After Thursday morning’s flurry of headlines, the Government has let it be known that any steps to lift the lockdown will be “modest, small and incremental’. But is the Government striking the right balance between the need for prudence to avoid a massive resurgence in the epidemic and the urgency of phasing out a lockdown as the dramatic human, social and economic consequences are becoming more visible by the day? Of course, should a treatment be identified within the next few weeks, as is indeed possible, this would change everything and would allow the lockdown to be fully lifted much faster, but we are not there yet.
So the key now is to assess three issues honestly and dispassionately: the cost/benefit of maintaining residual restrictions, the acceptability of an increase in fatalities as a result of a lockdown easing, and the challenge of a second wave.
Covid-19 is a disease that threatens older people much more than younger ones. The average age of the 29,000 people dying from Covid-19 as of 6th May is over 70. Over half are above 80 and only 8% under sixty. Just one in a hundred is below 40 years of age. If you are below the age of 50 and get infected the risks of death are just 1 in 650, and less if you are healthy. These numbers, estimated by researchers at Imperial College, don’t take into account that 19 out of 20 victims also have a pre-existing condition.
So yes, this disease is very nasty and can kill people of all ages, but so do many other diseases. (Living is dangerous!).

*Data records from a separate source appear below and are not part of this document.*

/-- CLOSE GROUP with any number of records (R34 to R43). The records are taken in order, each on what those before
it have made of its label (`viewAfter`). The first that its label does not take stops the fold: BUSY with its
position, or 132 or 133 with its label and source; and a fold with more new labels than free slots is refused
with 131. Otherwise the fold is applied. The new labels, in order of their first record, take the lowest-numbered
slot free at their moment; every label of a record has the entry that its records leave (`entryAfter`); every other
entry is as it was. One SUPERSEDED report is queued for each entry of the book that was replaced, in order of the
first record that replaces it; then for every touched entry, in order of slot, the LATE report and fault 205 of one
made late, and the HELD report and fault 201 of one that no longer fits. A label counts once: as created,
changed, with a successor part or replaced. With one record of a label that has no entry, spelled out first, the
entry is WAITING in the lowest-numbered free slot with the record's change and the group's time and class. The
model's inference (log entry 16): only an entry that was HELD before the fold is fitted again. -/
def Obligations.FoldAppliesRecords : Prop :=
  (∀ (g : OpenGroup) (r : GatheredRecord) (s : State),
    s.opState ≠ .starting → NothingHalts s [.delivery] → BookIsKeyed s → s.group = some g → g.gathered = [r] →
    s.entryOf r.label = none → s.book.length < 4096 →
    ∃ t e, exec (.closeGroup g.number 1) s = .next t ∧
      t.response = some ⟨0x12, ⟨.ok, .foldCounts 1 0 0 0⟩, s.lineRate⟩ ∧ t.group = none ∧
      (∀ x, x ∈ t.book ↔ x = e ∨ x ∈ s.book) ∧ t.book.Pairwise (fun a b => a.slot < b.slot) ∧
      (∀ x ∈ s.book, x.slot ≠ e.slot) ∧ (∀ k < e.slot, ∃ x ∈ s.book, x.slot = k) ∧
      e.label = r.label ∧ e.state = .waiting ∧ e.base = r.base ∧ e.target = r.target ∧ e.items = r.items ∧
      e.effective = g.effective ∧ e.cls = g.cls ∧ e.lastGroup = g.number ∧ e.attempts = 0 ∧
      e.late = decide (g.effective.toNat ≤ s.clock.toNat) ∧ e.face = computeFace r.items ∧
      e.notes = { masked := r.masked, comp := computeNotes r.items, fit := {} } ∧
      e.lastOutcome = none ∧ e.successor = none ∧ e.limit = attemptLimitOf s r.label ∧
      (e.lane = .urgent ↔ s.config.sources.classMap[g.cls] = .urgent ∨ g.effective = 0 ∨
        g.effective.toNat ≤ s.clock.toNat + s.config.policy.lateMargin) ∧
      Queues s t (([e].filter (fun n => n.late)).map (lateBody s s.clock) |>.take (256 - s.reports.length)) ∧
      Latches s t (([e].filter (fun n => n.late)).map (lateFault s)) ∧
      t.dialogue = markTouched [r.label] s.dialogue ∧
      t.holding = ⟨0x12, bytesOfBits 2 g.number ++ [0, 1], true⟩ :: s.holding.tail ∧
      QuietWaitFollows t ∧
      t = { s with
        book := t.book, group := t.group, dialogue := t.dialogue, quietWait := t.quietWait,
        reports := t.reports, nextSeq := t.nextSeq, latched := t.latched, firstFault := t.firstFault,
        holding := t.holding, response := t.response }) ∧
  (∀ (g : OpenGroup) (count : BitVec 16) (s : State),
    s.opState ≠ .starting → NothingHalts s [.delivery, .book] → BookIsKeyed s → s.group = some g →
    count.toNat = g.gathered.length →
    (let i : Instr := .closeGroup g.number count
    let kept := { s with group := some { g with idle := 60 } }
    let refused := fun (d : Detail) (l : LabelAddr) (source : Byte) (u : State) =>
      exec i s = .next (answered i ⟨.refused, .refused d⟩
        (faulted d l source g.number { u with quietWait := quietAfter s }))
    let labels := labelsOf g.gathered
    let fresh := labels.filter (fun l => (s.entryOf l).isNone)
    let free := 4096 - s.book.length
    let untouched := fun l => (s.entryOf l).any (fun e => !e.isOpen)
    -- the first record that its label does not take
    (∀ (before after : List GatheredRecord) (r : GatheredRecord) (stop : Option Detail),
      g.gathered = before ++ r :: after → (∀ x ∈ before, ∃ v, viewAfter g s before x.label = .ok v) →
      viewAfter g s (before ++ [r]) r.label = .error stop →
      (stop = none → exec i s = .next (answered i ⟨.busy, .busyAt (before.length + 1)⟩ kept)) ∧
      (∀ d, stop = some d → refused d r.label (BitVec.ofNat 8 r.source.val) { s with group := none })) ∧
    ((∀ l ∈ labels, ∃ v, viewAfter g s g.gathered l = .ok v) →
      -- no room
      (free < fresh.length → refused .d131 0 0 kept) ∧
      -- the application
      (fresh.length ≤ free →
        (let replaced := supersededEntries g s
        ∃ (t : State) (news : List Entry), exec i s = .next t ∧
          t.response = some ⟨0x12, ⟨.ok, .foldCounts fresh.length
            ((labels.filter (hasOpen s)).length - replaced.length) (labels.filter untouched).length
            replaced.length⟩, s.lineRate⟩ ∧
          t.group = none ∧
          news.map Entry.label = fresh ∧
          (∀ (k : Nat) (e : Entry), news[k]? = some e →
            entryAfter g s e.slot e.label = some e ∧
            (∀ x ∈ s.book ++ news.take k, x.slot ≠ e.slot) ∧
            (∀ n < e.slot, ∃ x ∈ s.book ++ news.take k, x.slot = n)) ∧
          t.book.Pairwise (fun a b => a.slot < b.slot) ∧
          (∀ x, x ∈ t.book ↔ x ∈ news ∨ ∃ e ∈ s.book,
            x = if e.label ∈ labels then (entryAfter g s e.slot e.label).getD e else e) ∧
          t.dialogue = markTouched (labels.filter (fun l => !untouched l)) s.dialogue ∧
          (let touched := t.book.filter (fun e => decide (e.label ∈ labels) && !untouched e.label)
          Queues s t ((replaced.map (supersededBody s) ++ touched.flatMap (foldBodies s)).take
            (256 - s.reports.length)) ∧
          Latches s t (touched.flatMap (foldFaults s))) ∧
          t.holding = ⟨0x12, bytesOfBits 2 g.number ++ bytesOfBits 2 count, true⟩ :: s.holding.tail ∧
          QuietWaitFollows t ∧
          t = { s with
            book := t.book, group := t.group, dialogue := t.dialogue, quietWait := t.quietWait,
            reports := t.reports, nextSeq := t.nextSeq, latched := t.latched, firstFault := t.firstFault,
            holding := t.holding, response := t.response })))))

/-- CLOSE GROUP with one record on an entry. On a WAITING, HELD or YIELDED one (R35, R41, R43) a record of the
entry's own base and target merges its items; one based on the entry's target chains; any other one whose base
is ANY or newer than the entry's target, and whose target is at least the entry's, replaces it with a SUPERSEDED
report of the entry as it was. The entry is then WAITING with the group's time and class, no attempts and a new
face, and one that was HELD is fitted again against the Roster's model (R51): of one entry 205 is taken before
201, and its LATE report queued before its HELD report. A record that does none of the three is STALE, fault
132, when the entry's target is newer than the record's, and CONFLICT, fault 133, otherwise; the group is closed
and the book unchanged (R35, R39). On an entry IN_TRANSFER or CLOSING (R37, R42) a record based on its target
makes the successor part, and a record merges or chains with a successor part; the entry keeps every other
field; with no successor part another base is BUSY in IN_TRANSFER and STALE, fault 132, in CLOSING. The model's
inference (log entry 16): only an entry that was HELD before the fold is fitted again. -/
def Obligations.FoldChangesEntry : Prop :=
  ∀ (g : OpenGroup) (r : GatheredRecord) (e : Entry) (s : State),
    s.opState ≠ .starting → NothingHalts s [.delivery, .book] → BookIsKeyed s → EntriesKeepLaw s →
    s.group = some g → g.gathered = [r] → s.entryOf r.label = some e →
    (let i : Instr := .closeGroup g.number 1
    let closed := fun (t : State) (counts : ResponseBody) =>
      exec i s = .next t ∧ t.response = some ⟨0x12, ⟨.ok, counts⟩, s.lineRate⟩ ∧ t.group = none ∧
      t.holding = ⟨0x12, bytesOfBits 2 g.number ++ [0, 1], true⟩ :: s.holding.tail ∧ QuietWaitFollows t ∧
      t = { s with
        book := t.book, group := t.group, dialogue := t.dialogue, reports := t.reports,
        nextSeq := t.nextSeq, latched := t.latched, firstFault := t.firstFault, quietWait := t.quietWait,
        holding := t.holding, response := t.response }
    -- an entry WAITING, HELD or YIELDED
    (e.isOpen = true →
      (let folds := fun (base : Base) (target : Version) (items : Items) (masked superseded : Bool) =>
        let made := evaluatedAt s.config s.clock <| withContent items masked { e with
          state := .waiting, base := base, target := target, effective := g.effective
          cls := g.cls, lastGroup := g.number, attempts := 0 }
        let fitted : Option (Option FitNotes) :=
          if e.state = .held then
            (s.recordOf r.label).map (fun x =>
              (fit made.face s.config.models[x.model.toFin]).map (fun v => v.2))
          else none
        let now : Entry :=
          match fitted with
          | none => made
          | some (some n) => { made with notes := { made.notes with fit := n } }
          | some none => { made with state := .held }
        let late := [made].filter (fun n => n.late && !e.late)
        let held := [now].filter (fun n => n.state == .held)
        ∃ t, closed t (if superseded then .foldCounts 0 0 0 1 else .foldCounts 0 1 0 0) ∧
          t.book = putEntry now s.book ∧ t.dialogue = markTouched [r.label] s.dialogue ∧
          Queues s t (((if superseded then
              [supersededBody s e]
            else []) ++ late.map (lateBody s s.clock) ++ held.map (heldBody s)).take
              (256 - s.reports.length)) ∧
          Latches s t (late.map (lateFault s) ++ held.map (heldFault s))
      let merges := r.base = e.base ∧ r.target = e.target
      let chains := r.base = .version e.target ∧ VersionLaw e.base r.target
      let replaces := (r.base = .any ∨ ∃ b, r.base = .version b ∧ newer b e.target = true) ∧
        atLeast r.target e.target = true
      let stops := fun (d : Detail) =>
        exec i s = .next (answered i ⟨.refused, .refused d⟩
          (faulted d r.label (BitVec.ofNat 8 r.source.val) g.number
            { s with group := none, quietWait := quietAfter s }))
      (merges → folds e.base e.target (overlaid e.items r.items) (e.notes.masked || r.masked) false) ∧
      (chains → folds e.base r.target (overlaid e.items r.items) (e.notes.masked || r.masked) false) ∧
      (¬ merges → replaces → folds r.base r.target r.items r.masked true) ∧
      (¬ merges → ¬ chains → ¬ replaces → newer e.target r.target = true → stops .d132) ∧
      (¬ merges → ¬ chains → ¬ replaces → newer e.target r.target = false → stops .d133))) ∧
    -- an entry IN_TRANSFER or CLOSING
    (e.isOpen = false →
      (let succeeds := fun (p : Successor) =>
        ∃ t, closed t (.foldCounts 0 0 1 0) ∧ t.book = putEntry { e with successor := some p } s.book ∧
          t.dialogue = s.dialogue ∧ SameReports s t ∧ SameFaults s t
      (e.successor = none →
        (r.base = .version e.target →
          succeeds ⟨e.target, r.target, r.items, g.effective, g.cls, g.number, r.masked⟩) ∧
        (r.base ≠ .version e.target → e.state = .inTransfer →
          exec i s = .next (answered i ⟨.busy, .busyAt 1⟩ { s with group := some { g with idle := 60 } })) ∧
        (r.base ≠ .version e.target → e.isClosing = true →
          exec i s = .next (answered i ⟨.refused, .refused .d132⟩
            (faulted .d132 r.label (BitVec.ofNat 8 r.source.val) g.number
              { s with group := none, quietWait := quietAfter s })))) ∧
      (∀ p, e.successor = some p →
        (r.base = .version p.base → r.target = p.target →
          succeeds ⟨p.base, p.target, overlaid p.items r.items, g.effective, g.cls, g.number,
            p.masked || r.masked⟩) ∧
        (r.base = .version p.target → newer r.target e.target = true →
          succeeds ⟨p.base, r.target, overlaid p.items r.items, g.effective, g.cls, g.number,
            p.masked || r.masked⟩) ∧
        (¬ (r.base = .version p.base ∧ r.target = p.target) →
          ¬ (r.base = .version p.target ∧ newer r.target e.target = true) →
          exec i s = .next (answered i ⟨.refused, .refused .d133⟩
            (faulted .d133 r.label (BitVec.ofNat 8 r.source.val) g.number
              { s with group := none, quietWait := quietAfter s })))))))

Can we continue to impose restrictions on an entire population of mostly healthy people of working age in order to protect much older people who are often not healthy and for whom can be put in place better targeted protection and support. Thanks
The normal approach of the National Institute for Health and Care Excellence (NICE), when assessing the cost-benefit of a treatment to tackle an illness, would be to measure the so- called “Quality, Adjusted, Life, Years”; QALY. A treatment is considered cost-effective only if its cost is less than the “value” of the number of “years” of good health that the patient will enjoy as a result. Under current guidelines we understand that the value of one year of good health is considered to be between £30,000-£50,000.
Given the profile of a typical Covid-19 victim (aged over 70) and considering that average life expectancy is 80.7 years (based on the 60/40 male to female ratio, typical of Covid patients), a successful outcome would be to extend the average patient’s life by 10.7 years. Adjusting this number for co-morbidity, and it’s anywhere between 9-9.5 years. In monetary terms, following the normal methodology used by health care economists and by NICE, this means an average benefit of very roughly £400,000 for each person saved.
In contrast, under the full lockdown the economic loss is estimated at 30% of capacity. Even if the loss is only 10%, this implies a £20 billion/month loss to the economy. In order to justify such losses using the cost-benefit approach outlined above, we would need to be avoiding more than 1600 deaths a day. Furthermore, these would need to be the number of lives saved outside care homes since, with adequate precautions by staff and families, the residents in care homes are de facto lock-downed anyway, whatever is happening outside.
Considering that, at its peak, the maximum number of Covid deaths per day was less than 1000 this simply doesn’t add up. Reduce the economic impact of residual restrictions to 5% and you still need to be ‘saving’ 800 or so deaths every day, outside care homes, in order to justify incurring such a cost in purely economic terms.
Of course to consider cost-benefit in this way is hugely discomforting, but the orders of magnitude are such that when applying anything approaching the same methodology that governments normally use to make such decisions, it is very difficult to justify maintaining restrictions that continue to have a negative impact on the economy.
What’s more, not all restrictions need to be lifted immediately and sensible precautions can still be taken to protect the vulnerable, so long as they do not hamper the ability of the economy to recover and the ability of the not-so-vulnerable to return to a more normal life.
This means lifting restrictions not just on larger companies and essential services, but also for most retail, personal services and small businesses that ultimately form the back bone of the economy.
Easing the lockdown will inevitably lead to an increase in the number of cases and possibly to an increase in the number of deaths, but while epidemics often come in waves the risk of an unmanageable Covid second wave is overblown.
The Spanish Flu is often quoted as a precedent, but it is a bad one. The first wave came against the backdrop of the ‘Great War’ and when it returned – facilitated by large troop movements, a lack of sanitation and few resources as a result of the War – it did indeed result in millions of deaths. The situation today, however, is very different. We are prepared for a second wave. The NHS has demonstrated that it can cope and we now have increased testing and infection tracing and much greater public awareness to manage infection. This is not Autumn 1918.
While the desire to place the protection of any human life above all else is wholly laudable, the Government must take a more holistic view – after all the destruction of our economy and the challenges to the physical and mental health of our wider population as a result of lockdown does also – every bit as certainly – costs lives.
It is time now to put things in perspective and evaluate more clearly these trade-offs. While guided by the science, the decisions are political and ultimately they must be taken dispassionately by political leaders with vision and courage, without falling hostage to group-think or political correctness. In the longer term, the public will punish any other approach.